Hi All,
I’ve recently found out about PFS and just wanted to post to get stuff off my chest and see if there’s any glimmer of hope.
It’s a long story and I’m not really sure where to start.
I’m 28. In terms of my mental health, I’ve been very unstable since July last year, following a really difficult breakup where I discovered my ex had cheated on me and been gaslighting me for a long time, leading me to become temporarily homeless and needing to sofa surf. Understandably this was hard, but I felt I managed to find my feet, and in September decided to come off Citalopram (SSRI) which I had been on for several years. Things felt very weird following this, at the time, I thought it was all psychological, however started to experience genital issues around November (hard flaccid/some numbness). This lead me to find out about antidepressant withdrawals and PSSD, and I found the surviving antidepressants website. In the new year things hit a terrible place, I was practically bed bound with anxiety/panic and ruminating thoughts about whether to reinstate a small dose, and noticed a sense akaesthesia and insomnia. I eventually decided to reinstate 0.5mg citalopram, following the advice on surviving antidepressants. Since then, things have become very odd, I noticed a increasing sense of emotional and physical numbness, extreme brain fog and confusion, which initially only appeared in the evenings but now is 24/7. I thought this was perhaps me stabilising on the drug, and felt okay about this.
That was until I did some further research on PFS. I’ve been taking Pygeum (also a 5-ar inhibitor) for several years, occasionally in a pill mixed with Saw Palmetto, with no apparent issues. I was taking this on and off, however started taking pygeum again towards the end of November, which coincidentally is when my hard flaccid issues began. Having then read about pygeum possibly worsening hard flaccid, I stopped taking it mid December.
So I am now in a place where I have no idea what is happening to me. Looking back, my ‘crash’ in the new year seems to match up with stopping pygeum a couple of weeks before. However, I’m also a very obsessive person so don’t know if this ‘crash’ was due to be obsessing about possible antidepressants withdrawals, or whether it was the withdrawals themselves, however I have never felt anything like it, 24/7 emotional torment, literally no escape from the thoughts and feelings.

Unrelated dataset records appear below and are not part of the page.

-- ==== Sys2Proof/Machine/Translate.lean ====
section
/-!
DEFINITION. The address space of a context, the hashed page table, its walk and the TLB copies (11:R208, R209, R219;
12:R223 to R237).
-/

namespace Sys2Proof.Machine

/-- Where the scratchpads stand in the model's memory: above every physical address (R210, R219). -/
def scratchBase : Nat := 2 ^ 52

/-- The model's address of a byte of a core's scratchpad. -/
def scratchAddr (p : Place) (off : Nat) : Nat := scratchBase + coreKey p.die p.core * 2 ^ 19 + off

/-- The physical address of a byte of a die's weight store (R219). -/
def weightAddr (die off : Nat) : Nat := 2 ^ 40 + die * 2 ^ 32 + off

/-- The part of the address space that holds an address (R208, R209). -/
inductive Region where
  | paged
  | scratch (off : Nat)
  | weights (die off : Nat)
  | unassigned
  deriving DecidableEq, Repr

def regionOf (die : Nat) (va : Word) : Region :=
  let a := va.toNat
  if a < 0x00FFFF0000000000 then .paged
  else if a < 0x00FFFF0100000000 then .weights die (a - 0x00FFFF0000000000)
  else if 0x00FFFF1000000000 ≤ a ∧ a < 0x00FFFF1400000000 then
    .weights ((a - 0x00FFFF1000000000) / 2 ^ 32) ((a - 0x00FFFF1000000000) % 2 ^ 32)
  else if 0x00FFFFFFFFF00000 ≤ a ∧ a < 0x00FFFFFFFFF50000 then .scratch (a - 0x00FFFFFFFFF00000)
  else .unassigned

/-! Page-table entries (R226). -/

/-- A frame that Dolevo memory, a weight store or host memory holds (R219, R226). A page over a weight store is plain memory to the accesses
that go through it (DESIGN CHOICE, notes/assumptions/119.md). -/
def frameAssigned (frame : Nat) : Bool :=
  frame < 0x800000 || (0x1000000 ≤ frame && frame < 0x1040000) || 0x800000000 ≤ frame

/-- What R226 rejects in entry `j` of a bucket, with the entry that follows it there. -/
def Entry.bad (e : Entry) (j : Nat) (following : Entry) : Bool :=
  e.size == 3 || e.vpn % 2 ^ sizeShift e.size != 0 || e.frame % 2 ^ sizeShift e.size != 0 || !frameAssigned e.frame ||
  bitsAt e.toNat 3 25 != 0 || e.kind != 0 || (e.global && e.asid != 0) ||
  (e.migrating && (j == 7 || !following.companion))

/-- Physical addresses have 52 bits (R3). -/
def physicalSize : Nat := 2 ^ 52

/-- The address of entry `j` of a bucket (R224), within the physical space (R3). -/
def State.entryAddr (s : State) (bucket j : Nat) : Nat := (s.ptbase + 128 * bucket + 16 * j) % physicalSize

/-- An entry of the page table stands at the address. -/
def State.holdsEntry (s : State) (pa : Nat) : Bool :=
  let off := (pa + physicalSize - s.ptbase % physicalSize) % physicalSize
  pa < physicalSize && off < 128 * 2 ^ s.ptlog2 && off % 16 == 0

def State.entryAt (s : State) (bucket j : Nat) : Entry := BitVec.ofNat 128 (s.memNat (s.entryAddr bucket j) 16)

/-- The first bucket of a key (R227). -/
def State.firstBucket (s : State) (size : Nat) (asid : Asid) (vpn : Nat) : Nat :=
  let v := vpn - vpn % 2 ^ sizeShift size
  let k := size * 2 ^ 52 + asid.toNat * 2 ^ 40 + v
  k * 0xC3A59E61D24B7F0D % 2 ^ 64 / 2 ^ (64 - s.ptlog2)

/-- How one of the three sequences of a walk ends. -/
inductive Found where
  | entry (bucket j : Nat)
  | none
  | poisoned
  deriving DecidableEq, Repr

/-- An entry as the walker of a die reads it, under die coherence (R228). -/
def State.entryFor (s : State) (die bucket j : Nat) : Entry := BitVec.ofNat 128 (s.readNat (dieUnit die) (s.entryAddr bucket j) 16)

/-- The walker of a die meets poison in a bucket (R228). -/
def State.bucketPoisoned (s : State) (die bucket : Nat) : Bool :=
  (List.range 16).any fun k => s.poisonFrom (dieUnit die) (s.entryAddr bucket 0 / 8 + k) (s.entryAddr bucket 0 / 8 + k)

/-- One sequence of a die's walk: at most `fuel` buckets from `b` on (R227). -/
def State.walkFrom (s : State) (die size : Nat) (asid : Asid) (vpn : Nat) : Nat → Nat → Found
  | 0, _ => .none
  | fuel + 1, b =>
    if s.bucketPoisoned die b then .poisoned
    else
      match (List.range 8).find? fun j => (s.entryFor die b j).matches size asid vpn with
      | some j => .entry b j
      | Option.none =>
        if (List.range 8).any fun j => (s.entryFor die b j).free then .none
        else s.walkFrom die size asid vpn fuel ((b + 1) % 2 ^ s.ptlog2)

/-- A translation. -/
structure Xlat where
  entry : Entry
  /-- Address of the entry in memory. -/
  at_ : Nat
  pa : Nat
  /-- It comes from a walk, which sets A and D and fills the TLBs (R229, R231). -/
  fresh : Bool
  deriving DecidableEq, Repr

/-- The answer of a translation. -/
inductive Lookup where
  | hit (x : Xlat)
  | absent (bad : Bool)
  | poisoned
  deriving DecidableEq, Repr

/-- The address within the page frame, and for a migrating page the frame that holds the line (R235). -/
def physical (e companion : Entry) (va : Word) : Nat :=
  let off := va.toNat % 2 ^ (16 + sizeShift e.size)
  let frame := if e.migrating && off / 128 < bitsAt companion.toNat 71 21 then bitsAt companion.toNat 92 36 else e.frame
  frame * 2 ^ 16 + off

/-- The translation that entry `j` of a bucket gives on a die (R226, R235). -/
def State.entryLookup (s : State) (die b j : Nat) (va : Word) : Lookup :=
  let e := s.entryFor die b j
  let next := s.entryFor die b (j + 1)
  if e.bad j next then .absent true
  else .hit { entry := e, at_ := s.entryAddr b j, pa := s.routed (physical e next va), fresh := true }

/-- A fresh walk of a die's walker (R227, R228). -/
def State.walk (s : State) (die : Nat) (asid : Asid) (va : Word) : Lookup :=
  let vpn := bitsAt va.toNat 16 40
  let found := (List.range 3).map fun size => s.walkFrom die size asid vpn 8 (s.firstBucket size asid vpn)
  if found.any (· == .poisoned) then .poisoned
  else
    match found.filterMap fun f => match f with | .entry b j => some (b, j) | _ => none with
    | [] => .absent false
    | (b, j) :: _ => s.entryLookup die b j va

/-- An access as translation and the region checks see it. -/
structure Req where
  place : Place
  asid : Asid
  /-- It writes, or is an atomic: W is needed (R225). -/
  write : Bool := false
  atomic : Bool := false
  exec : Bool := false
  /-- It goes through a handle (R221, R239). -/
  covered : Bool := false
  /-- No TLB copy serves it (R240). -/
  walks : Bool := false
  /-- The region classes that may serve it, where its rule names them (R294, R319, R410). -/
  only : List Nat := []
  /-- The handle register that it goes through, and its view (R338). -/
  view : Option (Nat × Handle) := none
  /-- Stores that its writes follow for every die (R262). -/
  after : List Nat := []
  deriving DecidableEq, Repr

/-- The entry lets the access through (R225, R221). -/
def Entry.permits (e : Entry) (q : Req) : Bool :=
  (if q.exec then e.executable else if q.write then e.writable else e.readable) && (e.cls != 1 || q.covered) &&
  (q.only.isEmpty || q.only.contains e.cls)

/-- A TLB copy that the access may use: its core's first level, or its die's second level (R231). -/
def State.tlbHit (s : State) (q : Req) (va : Word) : Option Xlat :=
  let hit (c : TlbCopy) := c.die == q.place.die && (c.core == none || c.core == some q.place.core) &&
    Entry.matches c.entry (Entry.size c.entry) q.asid (bitsAt va.toNat 16 40) && Entry.permits c.entry q &&
    (!q.write || Entry.dirty c.entry)
  (s.tlb.find? hit).map fun c => { entry := c.entry, at_ := 0, pa := s.routed (physical c.entry 0 va), fresh := false }

/-- Where the entry of a key stands for a die, whatever is poisoned: at most `fuel` buckets from `b` on. -/
def State.findEntry (s : State) (die size : Nat) (asid : Asid) (vpn : Nat) : Nat → Nat → Option (Nat × Nat)
  | 0, _ => none
  | fuel + 1, b =>
    match (List.range 8).find? fun j => (s.entryFor die b j).matches size asid vpn with
    | some j => some (b, j)
    | none =>
      if (List.range 8).any fun j => (s.entryFor die b j).free then none
      else s.findEntry die size asid vpn fuel ((b + 1) % 2 ^ s.ptlog2)

/-- The page of a TLB copy migrates now: the table's entry for it, with its companion read afresh, which poison can meet (R228, R231,
R235). -/
def State.migrating? (s : State) (q : Req) (x : Xlat) (va : Word) : Option Lookup :=
  let size := Entry.size x.entry
  let vpn := bitsAt va.toNat 16 40
  (s.findEntry q.place.die size q.asid vpn 8 (s.firstBucket size q.asid vpn)).bind fun p =>
    if !(Entry.migrating (s.entryFor q.place.die p.1 p.2)) then none
    else if s.bucketPoisoned q.place.die p.1 then some .poisoned
    else some (s.entryLookup q.place.die p.1 p.2 va)

/-- Translation of a paged address: a copy that permits the access, unless its page migrates, else a fresh walk (R229, R230,
R235). -/
def State.translate (s : State) (q : Req) (va : Word) : Lookup :=
  match if q.walks then none else s.tlbHit q va with
  | some x => (s.migrating? q x va).getD (.hit x)
  | none => s.walk q.place.die q.asid va

/-- The frame that a die reads for a read-duplicated page (R386). -/
def State.replicaAddr (s : State) (die pa : Nat) : Nat :=
  let r := s.replicas.get 0 (die * 2 ^ 40 + pa / 2 ^ 16)
  if r = 0 then pa else (r - 1) % 2 ^ 36 * 2 ^ 16 + pa % 2 ^ 16

/-- A performed walk sets A, and D for a write, by a conditional OR at the home slice while V is set, and leaves copies in both TLB
levels (R229, R231, R235). -/
def State.touchEntry (s : State) (q : Req) (x : Xlat) : State :=
  if !x.fresh || !(s.byteAt (dieUnit q.place.die) x.at_).getLsbD 0 then s
  else
    let e : Entry := x.entry ||| 0x80000000#128 ||| (if q.write then 0x40000000#128 else 0#128)
    let s := s.orBits q.place.die (x.at_ + 3) (if q.write then 0xC0 else 0x80)
    if Entry.migrating e then s
    else
      let keep (c : TlbCopy) := !(c.die == q.place.die && (c.core == none || c.core == some q.place.core) &&
        Entry.asid c.entry == Entry.asid e && Entry.vpn c.entry == Entry.vpn e && Entry.size c.entry == Entry.size e)
      { s with tlb :=
          { die := q.place.die, core := some q.place.core, entry := e } ::
          { die := q.place.die, core := none, entry := e } :: s.tlb.filter keep }

/-- Two frames lie on one read-duplicated page of the page table. A valid entry's first byte is not zero, so memory lists it. -/
def State.duplicatedWith (s : State) (a b : Nat) : Bool :=
  s.mem.any fun c =>
    s.holdsEntry c.1 &&
    let e : Entry := BitVec.ofNat 128 (s.memNat c.1 16)
    let within (f : Nat) : Bool := decide (e.frame ≤ f) && decide (f < e.frame + 2 ^ sizeShift e.size)
    Entry.valid e && Entry.duplicated e && within a && within b

/-- A write from outside the dies, or by the device, to a read-duplicated page invalidates the page's replicas (R386). -/
def State.dropReplicasAt (s : State) (pa : Nat) : State :=
  { s with replicas := s.replicas.filter fun r => !(s.duplicatedWith (r.1 % 2 ^ 40) (pa / 2 ^ 16)) }

/-- TLBINV over the copies of a scope: 0 the core, 1 the die, 2 the package (R237). -/
def State.invalidateTlb (s : State) (place : Place) (scope kind : Nat) (va : Word) (asid : Asid) : State :=
  let within (c : TlbCopy) :=
    if scope = 0 then c.die == place.die && c.core == some place.core
    else if scope = 1 then c.die == place.die
    else true
  let named (c : TlbCopy) :=
    if kind = 0 then true
    else if kind = 1 then Entry.asid c.entry == asid.toNat && !Entry.global c.entry
    else Entry.matches c.entry (Entry.size c.entry) asid (bitsAt va.toNat 16 40)
  { s with tlb := s.tlb.filter fun c => !(within c && named c) }

end Sys2Proof.Machine
end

I have noticed things feeling much weirder since reinstatement … emotional numbness/detachment/anhedonia/unimaginable brain fog where I feel like an actual zombie. As well as increased head/sinus pressure, much worse genital numbness and possible shrinkage/ED. The anxiety is better, but I now barely feel alive or human, and feel a lot more suicidal and hopeless.
I’ve accepted there’s no way to know what is happening to me here… PFS, PSSD, antidepressant withdrawals… I have no idea. But I have decided to stop the reinstatement of citalopram. I’ve halved my dose today and will review in a couple of weeks, and then plan to stop completely. It’s been a difficult choice, as it goes against everything they recommend on surviving antidepressants, but they have no idea about PFS, and my physical state does seem to be deteriorating (looser skin, painful knees, receding nails, feeling physically unwell). These things can also apparently be signs of antidepressant withdrawal, so god knows if this is the right decision. It’s lose lose… continue the reinstatement and risk making possible PFS worse, or stop and risk the withdrawals getting worse. I just have to hope this is the right choice.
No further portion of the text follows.